● TASK OBJECTIVE: Print the lines in the listing below that fall between the line with "(named by its row" and the line with "### Helpers -/", those two lines included, exactly as they stand and with nothing else.

● RECORDS:
-- ==== Sys2Proof/Tests/Slice0.lean ====
section
/-! SUPPORT. Tests of one step each, with expected results from 95_test_vectors.md (named by its row
numbers) or read off an instruction's Encoding line, and the witnesses of the obligations' hypotheses. -/

open Sys2Proof Sys2Proof.Machine Sys2Proof.Claims

namespace Sys2Proof.Tests

/-! ### Helpers -/

/-- A host turn with no tick, no key pressed and the random byte of row A38. -/
def quiet : HostTurn := { ticks := 0, keys := Vector.replicate 16 false, rnd := 0xA7 }

/-- A host turn with the listed keys pressed. -/
def pressing (ks : List (Fin 16)) : HostTurn := { quiet with keys := Vector.ofFn fun k => ks.contains k }

/-- Registers set one after another. -/
def withRegs (l : List (RegIndex × Byte)) (s : State) : State :=
  l.foldl (fun s p => s.setReg p.1 p.2) s

/-- Reset, I and registers as given, the opcode at 0x200 and the host's turn settled. -/
def start (t : HostTurn) (i : Word) (l : List (RegIndex × Byte)) (op : Nat) : State :=
  ((withRegs l { State.reset with i := i }).plan t).withFetchWord 16 op

/-- What one step from such a state leaves. -/
def run (i : Word) (l : List (RegIndex × Byte)) (op : Nat) : Option State := nextOf (step (start quiet i l op))

/-- X, VF and PC after one step. -/
def aluOf (x : RegIndex) (l : List (RegIndex × Byte)) (op : Nat) : Option (Byte × Byte × Word) :=
  (run 0 l op).map fun t => (t.reg x, t.reg 15, t.pc)

/-- PC after one step. -/
def pcOf (r : Option State) : Option Word := r.map fun t => t.pc

/-- Whether the listed cells are set. -/
def cells (d : Display) (ps : List (Fin 64 × Fin 32)) : List Bool := ps.map fun p => d.get ⟨p.1, p.2⟩

/-- Whether the listed cells are set after a sprite is drawn on a clear display. -/
def drawn (edge : DrawEdge) (x0 y0 : Nat) (rows : List Byte) (ps : List (Fin 64 × Fin 32)) : List Bool :=
  cells (drawSprite edge x0 y0 rows Display.clear).display ps

/-! ### Syntax and decoding -/

theorem test_ill_formed_sprite_height_is_refused : (Instr.drw 0 0 16).wellFormed = false := by decide

theorem test_decode_class_0 :
    decodeWord 0x00E0 = .ok .cls ∧ decodeWord 0x00EE = .ok .ret ∧
    decodeWord 0x0123 = .error (.decodeMiss 0x0123) := by decide

theorem test_decode_addresses :
    decodeWord 0x1234 = .ok (.jp 0x234) ∧ decodeWord 0x2ABC = .ok (.call 0xABC) ∧
    decodeWord 0xA30F = .ok (.ldI 0x30F) ∧ decodeWord 0xB5F1 = .ok (.jpV0 0x5F1) := by decide

theorem test_decode_immediates :
    decodeWord 0x3A42 = .ok (.seImm 0xA 0x42) ∧ decodeWord 0x4B24 = .ok (.sneImm 0xB 0x24) ∧
    decodeWord 0x6C81 = .ok (.ldImm 0xC 0x81) ∧ decodeWord 0x7D18 = .ok (.addImm 0xD 0x18) ∧
    decodeWord 0xCE3F = .ok (.rnd 0xE 0x3F) := by decide
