-- ==== Sys2Proof/Machine/Ports.lean ====
section
/-! DEFINITION. The host's operations: reset, load, tick, framebuffer read, and a run of steps (spec/40_cycle_and_tick.md R87, R91 to R97,
spec/70_reset_and_hazards.md R230, R232). -/

namespace Sys2Proof.Machine

/-- `Reset()` from any state, a faulted or a waiting one included (R230). The parameters and the host's inputs to come
are not state of the core and stay (log 24). -/
def State.reboot (s : State) : State := State.resetWith s.config s.ports

/-- The result of the load operation (R232). -/
inductive LoadResult where
  /-- The image was written. -/
  | ok (s : State)
  /-- The image does not fit; the state is left as it was (R207). -/
  | oversizedCartridge
  /-- Outside the operation's precondition: the core is not in the reset state (R232, log 20). -/
  | noMove
deriving DecidableEq, Repr

/-- The code of the error a load returns: `OversizedCartridge` has code 5, a load result only, which the FAULT latch never
shows (R200, R207); a load that writes its image, and a load that has no move, return none. -/
def LoadResult.code : LoadResult → Option Nat
  | .oversizedCartridge => some 5
  | .ok _ | .noMove => none

/-- The largest image that fits from 0x200 up (R232). -/
def maxImage : Nat := 3584

/-- `Load(image)` (R232): the image is written verbatim from 0x200 up, in the reset state only. -/
def State.load (s : State) (image : List Byte) : LoadResult :=
  if s = s.reboot then
    if image.length > maxImage then .oversizedCartridge else .ok (s.storeBytes 0x200 image)
  else .noMove

/-- The framebuffer as the host reads it: 2048 pixels, row-major (R95, R23). -/
def State.framebufferRead (s : State) : List Bool := (s.fb.toList.map fun row => row.toList).flatten

/-- What a tick returns to the host, with the state after it (R87, R96). -/
structure TickResult where
  state : State
  events : List Event
  ok : Bool
deriving DecidableEq, Repr

/-- The cycles of a tick, up to the first that faults (R87). -/
def State.runCycles : Nat → State → Host.Outcome State Fault Refusal
  | 0, s => .next s
  | n + 1, s =>
    match s.runCycle with
    | .next t => if t.fault = none then State.runCycles n t else .next t
    | .fault r => .fault r
    | .refused r => .refused r

/-- `Tick(keys)` (R87): N cycles under one key state, then the timer step; a faulting cycle ends it with no timer step
(R204); on a faulted core it changes nothing and returns failed with no events (R205). The outcome is a fault or a
refusal only if a cycle's is. -/
def State.tick (s : State) (keys : KeyState) : Host.Outcome TickResult Fault Refusal :=
  match s.fault with
  | some _ => .next { state := s, events := [], ok := false }
  | none =>
    match State.runCycles s.config.cyclesPerTick { s with keys := keys, events := [] } with
    | .next t =>
      if t.fault = none then .next { state := t.timerStep, events := t.timerStep.events, ok := true }
      else .next { state := t, events := t.events, ok := false }
    | .fault r => .fault r
    | .refused r => .refused r

/-! ## The order of the host's operations (R233) -/

/-- Where the host stands in the boot order (R232, R233). -/
inductive BootPhase where
  /-- Reset, with no load and no tick since. -/
  | fresh
  /-- One load returned ok; ticks may follow. -/
  | loaded
  /-- A load was rejected: "VM does not start executing" (R232). -/
  | rejected
deriving DecidableEq, Repr

/-- The core with the host's place in the boot order. The place is the host's, not state of the core (log 20). -/
structure Session where
  phase : BootPhase
  core : State
deriving DecidableEq, Repr

/-- The operations by which the host changes the core (R97); the framebuffer read changes nothing. -/
inductive HostOp where
  | reset
  | load (image : List Byte)
  | tick (keys : KeyState)
deriving DecidableEq, Repr

/-- What an operation returns to the host (R96, R230, R232). -/
inductive HostReply where
  | resetDone
  | loadOk
  | oversizedCartridge
  | ticked (events : List Event) (ok : Bool)
deriving DecidableEq, Repr

/-- The code of the error a reply carries: that of a rejected load (R200). A failed tick carries none of its own; its
fault's code is the one the latch shows, `State.faultCode`. -/
def HostReply.code : HostReply → Option Nat
  | .oversizedCartridge => LoadResult.oversizedCartridge.code
  | .resetDone | .loadOk | .ticked _ _ => none

/-- A reset, from any place (R230). -/
def Session.reset (s : Session) : Session := { phase := .fresh, core := s.core.reboot }

/-- A load: once, on a fresh core (R232). -/
def Session.load (s : Session) (image : List Byte) : Option (Session × HostReply) :=
  match s.phase with
  | .fresh =>
    match s.core.load image with
    | .ok t => some ({ phase := .loaded, core := t }, .loadOk)
    | .oversizedCartridge => some ({ s with phase := .rejected }, .oversizedCartridge)
    | .noMove => none
  | .loaded | .rejected => none

/-- A tick: any number of times, after a load that returned ok (R233). -/
def Session.tick (s : Session) (keys : KeyState) : Option (Session × HostReply) :=
  match s.phase with
  | .loaded =>
    match s.core.tick keys with
    | .next r => some ({ s with core := r.state }, .ticked r.events r.ok)
    | .fault _ => none
    | .refused _ => none
  | .fresh | .rejected => none

/-- One host operation in the only legal order (R233); none where the spec gives it no move. -/
def Session.apply (s : Session) : HostOp → Option (Session × HostReply)
  | .reset => some (s.reset, .resetDone)
  | .load image => s.load image
  | .tick keys => s.tick keys

/-- `k` steps, stopping at the first that does not answer a next state: `Host.Core.run` of this machine, on its own
types. -/
def run : Nat → State → Host.Outcome State Fault Refusal
  | 0, s => .next s
  | k + 1, s =>
    match step s with
    | .next t => run k t
    | .fault r => .fault r
    | .refused r => .refused r

end Sys2Proof.Machine
end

● RESPONSE AREA:
/-! SUPPORT. Tests of one step each, with expected results from 95_test_vectors.md (named by its row
numbers) or read off an instruction's Encoding line, and the witnesses of the obligations' hypotheses. -/

open Sys2Proof Sys2Proof.Machine Sys2Proof.Claims

namespace Sys2Proof.Tests

/-! ### Helpers -/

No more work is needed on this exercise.